Antenna gain = 2 for both antennas, i.e. 3-dB Antenna height = 3-meters, i.e. about 10-feet, for both antennas Transmitter power = 25-watts Frequency = 156-MHz

the model calculates the received signal power as follow

Miles dBm 0.6 = -92.7 1.2 = -104.8 2.5 = -116.8 4.9 = -128.9

As you can see, when the distance doubles the path loss increases by 12dB, which is what is suggested by the 40log(d) factor.

A really good receiver sensitivity is 0.25-microVolt, which is a signal level of -119 dBm. Egli's model suggests that we will reach that signal level at a range of only 2.5-miles. The model does much better when antenna height is increased. For example, if one antenna is raised to 10-meters (33-feet), then the path distance for a -116.8 dBm received signal doubles to about 5-miles.

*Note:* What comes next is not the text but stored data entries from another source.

@[simp] theorem Dev.putNodes_part (d : Dev) (bs : List Nat) : (d.putNodes bs).part = d.part := by
  simp [Dev.putNodes]

@[simp] theorem Dev.putCoups_part (d : Dev) (bs : List Nat) : (d.putCoups bs).part = d.part := by
  simp [Dev.putCoups]

@[simp] theorem Dev.patReport_part (d : Dev) (r : Nat × Nat × Nat × List Nat) : (d.patReport r).part = d.part := by
  simp [Dev.patReport, apply_ite Dev.part]

@[simp] theorem Dev.runStep_part (d : Dev) (m : PatModel) (old : List NodeS) (mult : List Nat) : (d.runStep m old mult).part = d.part := by
  simp [Dev.runStep, apply_ite Dev.part]

@[simp] theorem Dev.missStart_part (d : Dev) (cause : Nat) : (d.missStart cause).part = d.part := by
  simp [Dev.missStart, apply_ite Dev.part]

@[simp] theorem Dev.tableFault_part (d : Dev) (w : Nat) : (d.tableFault w).part = d.part := by
  simp [Dev.tableFault, apply_ite Dev.part]

@[simp] theorem Dev.repeatStale_part (d : Dev) : d.repeatStale.part = d.part := by
  simp [Dev.repeatStale, apply_ite Dev.part]

@[simp] theorem Dev.clearWords_part (d : Dev) : d.clearWords.part = d.part := by
  simp [Dev.clearWords, apply_ite Dev.part]

@[simp] theorem Dev.setSuspect_part (d : Dev) (l : List Nat) : (d.setSuspect l).part = d.part := by rfl

@[simp] theorem Dev.saveEst_part (d : Dev) (i : Nat) (v : Int) : (d.saveEst i v).part = d.part := by
  simp [Dev.saveEst, apply_ite Dev.part]

@[simp] theorem Dev.saveEsts_part (d : Dev) (st : List NodeS) : (d.saveEsts st).part = d.part := by
  simp [Dev.saveEsts]

@[simp] theorem Dev.publishNode_part (d : Dev) (s i : Nat) (o : NodeS) : (d.publishNode s i o).part = d.part := by
  simp [Dev.publishNode, apply_ite Dev.part]

@[simp] theorem Dev.publishNodes_part (d : Dev) (s : Nat) (st : List NodeS) : (d.publishNodes s st).part = d.part := by
  simp [Dev.publishNodes]

@[simp] theorem Dev.resetNodeWord_part (d : Dev) (w : Nat) : (d.resetNodeWord w).part = d.part := by
  simp [Dev.resetNodeWord]

@[simp] theorem Dev.resetCoupWord_part (d : Dev) (w : Nat) : (d.resetCoupWord w).part = d.part := by
  simp [Dev.resetCoupWord]

@[simp] theorem Dev.readState_part (d : Dev) : d.readState.2.part = d.part := by
  unfold Dev.readState
  dsimp only
  split
  · split <;> exact (Dev.readWords_part ..).trans (Dev.readWords_part ..)
  · exact (foldl_part (fun z w => Dev.resetCoupWord_part z w) _ _).trans (foldl_part (fun z w => Dev.resetNodeWord_part z w) _ _)

@[simp] theorem Dev.soundState_part (d : Dev) : d.soundState.2.part = d.part := by
  unfold Dev.soundState
  repeat' first | (simp; done) | split | refine (part_of_eq_snd ‹_›).trans ?_ | simp

@[simp] theorem Dev.patApplyReset_part (d : Dev) (mask : Nat) : (d.patApplyReset mask).part = d.part := by
  simp [Dev.patApplyReset, apply_ite Dev.part]

@[simp] theorem Dev.patResets_part (d : Dev) : d.patResets.part = d.part := by
  simp [Dev.patResets, apply_ite Dev.part]

@[simp] theorem Dev.readStaged_part (d : Dev) (x : Sys2Proof.Desc) : (d.readStaged x).2.part = d.part := by
  unfold Dev.readStaged
  dsimp only
  (repeat' split) <;> simp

The model is for propagation over smoothly rolling terrain with about 50-foot variation, so calm seawater will probably be provide a better path, that is, have lower path loss. The model is also statistical; it predicts a path loss that occurs about half the time.

I also found an on-line calculator that is said to use the Egli model. And I built my own spreadsheet version of an Egli's calculator. It shows very good agreement with the on-line calculator (linked above) if the 0.66 factor is removed. That factor was probably to account for statistical probabilities.

Using the on-line calculator based on Egli's model (linked above), the path loss for the following situation

Antenna Height-1 = 100-feet (e.g., a shore station) Antenna Height-2 = 10-feet (e.g., a small boat) Frequency = 157-MHz Transmission distance = 30-miles

is calculated to be -160 dB. We can now predict the signal level we might have for this path if we have the following characteristics in each station:

Transmitter power = 25-Watts Antenna gain = 3 dB

A transmitter power of 25-Watts is a signal of +44 dBm. Both the transmit antenna and the receive antenna have 3-dB gain. We can now predict the received signal level as follows:

TxPower + TxAntGain + RxAntGain = PathLoss = RxPower +44dBm + 3dB + 3dB + -160dB = -110 dBm

A received signal level of -110 dBm in a 50-Ohm system corresponds to a 0.7-microVolt of signal. Most modern VHF Marine Band radios have receivers with sensitivity of 0.5-microVolt for 10-dB SINAD, so the received signal on this path should be above the receiver's rated sensitivity.

For the path loss, transmitter power, antenna gains, and receiver sensitivity described above, the Egli's model predicts a useable signal at a range of 30-miles. Egli's model is based on gently rolling terrain over land with hills not more than 50-feet high. On an all-water path with no intervening terrain, the Egli's model should be a reasonably accurate predictor of radio coverage, especially over saltwater and calm seas.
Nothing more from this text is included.